Advanced Computing in the Age of AI | Friday, June 9, 2023

Teradata and Google Cloud Announce New Machine Learning Integration 

A new integration for machine learning is available from Teradata and Google Cloud. Google Cloud’s Vertex AI platform is now generally available with Teradata VantageCloud and ClearScape analytics.

“With Teradata VantageCloud and ClearScape Analytics plus Vertex AI, organizations can move seamlessly from being AI experimenters to AI achievers,” Teradata said in a release.

Vertex AI is Google Cloud’s end-to-end machine learning platform introduced in 2021. Teradata says Vertex AI helps users take advantage of various cutting-edge algorithms to build high-quality AI models in less time and with minimal expertise. Teradata’s VantageCloud is the cloud version of the company’s long-standing data warehouse and comes in two editions: Enterprise, optimized for high-end production analytics workloads, and Lake, optimized for data science and exploratory analytics.

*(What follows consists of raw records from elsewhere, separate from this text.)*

/-- The place of a byte of host memory behind a port. -/
def hostPlace (port hpa : Nat) : Nat := 2 ^ 70 * (1 + port) + hpa

/-- The canonical name of an address, and the permissions that its alias leaves (R313, R315). -/
def State.canon (s : State) (dev asid va : Nat) : Nat × Nat × Nat :=
  match (s.dev dev).remap.find? fun a => a.asid == asid && decide (a.base ≤ va ∧ va < a.base + a.len) with
  | some a => (a.toAsid, a.toBase + (va - a.base), a.mask)
  | none => (asid, va, 15)

/-- The page of a canonical address. -/
def State.page? (s : State) (dev asid va : Nat) : Option Page :=
  s.ctxs.findSome? fun c =>
    if c.2.dev = dev ∧ c.2.asid = asid then
      c.2.pages.find? fun p => decide (p.va ≤ va ∧ va < p.va + p.size)
    else none

/-- The target of a byte of a page. -/
def Page.at_ (p : Page) (va : Nat) : Target :=
  match p.target with
  | .hbm dpa => .hbm (dpa + (va - p.va))
  | .host port hpa => .host port (hpa + (va - p.va))
  | .peer d v => .peer d (v + (va - p.va))
  | .doorbell => .doorbell

/-- Where the translation of a canonical address leads (R336). -/
def State.target? (s : State) (dev asid va : Nat) : Option Target := (s.page? dev asid va).map fun p => p.at_ va

/-- The place of a canonical address that memory of this package or its hosts holds. -/
def State.place? (s : State) (dev asid va : Nat) : Option Nat :=
  match s.target? dev asid va with
  | some (.hbm dpa) => some (hbmPlace s.pkg.mode dev dpa)
  | some (.host port hpa) => some (hostPlace port hpa)
  | _ => none

/-- The line of a canonical address. -/
def lineOf (dev asid va : Nat) : LineRef := ⟨dev, asid, va / 64⟩

/-! ## Homes (R323) -/

/-- HOMETAB of a device; an entry that no retirement changed has its value of Table 10.1. -/
def State.hometab (s : State) (dev i : Nat) : Nat :=
  match (s.dev dev).hometab.get? i with
  | some v => v
  | none => if s.pkg.mode = 0 then i else if s.pkg.mode = 1 then 512 * dev + i % 512 else 256 * dev + i % 256

/-- The index of a line in HOMETAB. -/
def homeIndex (l : LineRef) : Nat :=
  let p (k : Nat) : Nat := l.line / 2 ^ k % 1024
  Nat.xor (Nat.xor (Nat.xor (Nat.xor (Nat.xor (Nat.xor (p 0) (p 10)) (p 20)) (p 30)) (p 40)) (l.asid % 1024))
    (l.asid / 1024)

/-- The home slice of a line. -/
def State.homeOf (s : State) (l : LineRef) : Nat := s.hometab l.dev (homeIndex l)

/-! ## Map entries (R231, R234) -/

/-- Source bytes of an entry: n of R231. -/
def MapEntry.count (e : MapEntry) : Nat := e.rpr * e.rows * e.fbytes

/-- VA(t) (R231). -/
def MapEntry.va (e : MapEntry) (t : Nat) : Nat :=
  let q := t / e.fbytes
  (e.base + q / e.rpr * e.rowstride + q % e.rpr * e.rstride + e.foff + t % e.fbytes) % 2 ^ 64

/-- The entry is live or retained, so its sectors are a copy of its fields. -/
def MapEntry.active (e : MapEntry) : Bool := e.st != .displaced

/-- The entry that covers a stash offset (R234). -/
def Core.entryAt (c : Core) (off : Nat) : Option (Nat × MapEntry) :=
  c.entries.find? fun p => p.2.active && decide (p.2.lo ≤ off ∧ off < p.2.lo + p.2.size)

/-- The device and ASID of a context. -/
def State.ctxName (s : State) (ctx : Nat) : Nat × Nat :=
  match s.ctxs.get? ctx with
  | some c => (c.dev, c.asid)
  | none => (0, 0)

/-- The canonical addresses of the source bytes of a sector: pairs of the byte's index in the sector and its
address as (ASID, VA). -/
def State.sources (s : State) (e : MapEntry) (sec : Nat) : List (Nat × Nat × Nat) :=
  (List.range 16).filterMap fun b =>
    let t := 16 * sec + b - e.lo
    if t < e.count then
      let c := s.canon (s.ctxName e.ctx).1 (s.ctxName e.ctx).2 (e.va t)
      some (b, c.1, c.2.1)
    else none

/-- The lines that hold source bytes of a sector. -/
def State.sourceLines (s : State) (e : MapEntry) (sec : Nat) : List LineRef :=
  (s.sources e sec).foldl (fun l p =>
    let r := lineOf (s.ctxName e.ctx).1 p.2.1 p.2.2
    if l.contains r then l else l ++ [r]) []

/-- A stash byte as it stands in the banks. -/
def Core.stashByte (c : Core) (off : Nat) : Byte := ((c.stash.get? off).map fun b => b.val).getD 0

/-- A stash byte as scratch of a context (R459). -/
def Core.scratch (c : Core) (ctx off : Nat) : Byte :=
  match c.stash.get? off with
  | some b => if b.ctx = ctx then b.val else 0
  | none => 0

/-- A byte written into the banks; zero bytes are not listed. -/
def Core.stashPut (c : Core) (ctx off : Nat) (v : Byte) : Core :=
  { c with stash := if v = 0 then c.stash.del off else c.stash.set off ⟨ctx, v⟩ }

/-- The 16-byte unit of memory that holds a place is marked poisoned. -/
def State.poisonAt (s : State) (place : Nat) : State := { s with poison := insertNat s.poison (place / 16) }

/-- The bytes of a sector reach memory (R238); a poisoned sector poisons the units that it writes (R392). -/
def State.sectorOut (s : State) (core sec : Nat) (e : MapEntry) : State :=
  let c := s.core core
  let bad := c.stashPoison.contains sec
  (s.sources e sec).foldl (fun s p =>
    match s.place? (s.ctxName e.ctx).1 p.2.1 p.2.2 with
    | none => s
    | some a =>
      let s := { s with mem := s.mem.put a (c.stashByte (16 * sec + p.1)) }
      if bad then s.poisonAt a else s) s

/-- A sector takes another state; none is INV. -/
def State.setSector (s : State) (core sec : Nat) (st : Option SecState) (entry : Nat) : State :=
  s.modCore core fun c =>
    { c with sectors := match st with
      | none => c.sectors.del sec
      | some st => c.sectors.set sec ⟨st, entry⟩ }

/-- The bytes of a sector become INV: nothing of them may be read as the entry's (R234). -/
def State.dropSector (s : State) (core sec : Nat) : State :=
  let s := s.setSector core sec none 0
  s.modCore core fun c =>
    { c with
      stash := c.stash.filter fun p => !decide (16 * sec ≤ p.1 ∧ p.1 < 16 * sec + 16)
      stashPoison := eraseNat c.stashPoison sec }

/-- The lap of the team whose allocation holds a stash offset is marked unrecoverable where the lap wrote the
sector (R394). -/
def State.escapeSector (s : State) (core sec : Nat) : State :=
  { s with teams := s.teams.map fun p =>
      match p.2.lap with
      | none => p
      | some l =>
        if p.2.core = core ∧ p.2.state ≠ .held ∧ (l.undo.get? sec).isSome then
          (p.1, { p.2 with lap := some { l with unrecoverable := true } })
        else p }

ClearScape Analytics is a suite of in-database analytics and machine learning tools that can run on any Teradata environment and was designed to be used in conjunction with a data science notebook. ClearScape features MLOps capabilities to help data scientists automate the ML lifecycle, including capturing, training, deploying, and monitoring ML models in production.

The combination of these elements enables faster and more sophisticated AI models that can be scaled across an organization, according to Teradata. Customers using VantageCloud on Google Cloud can integrate disparate datasets from multiple environments, data lakes, and object stores to help streamline data preparation, while ClearScape Analytics can transform the data into reusable analytic datasets. These datasets can then be used to build and train ML models with Vertex AI. Vertex AI models can be operationalized at scale in VantageCloud to give customers direct, transparent, and real-time access to all their models, Teradata says.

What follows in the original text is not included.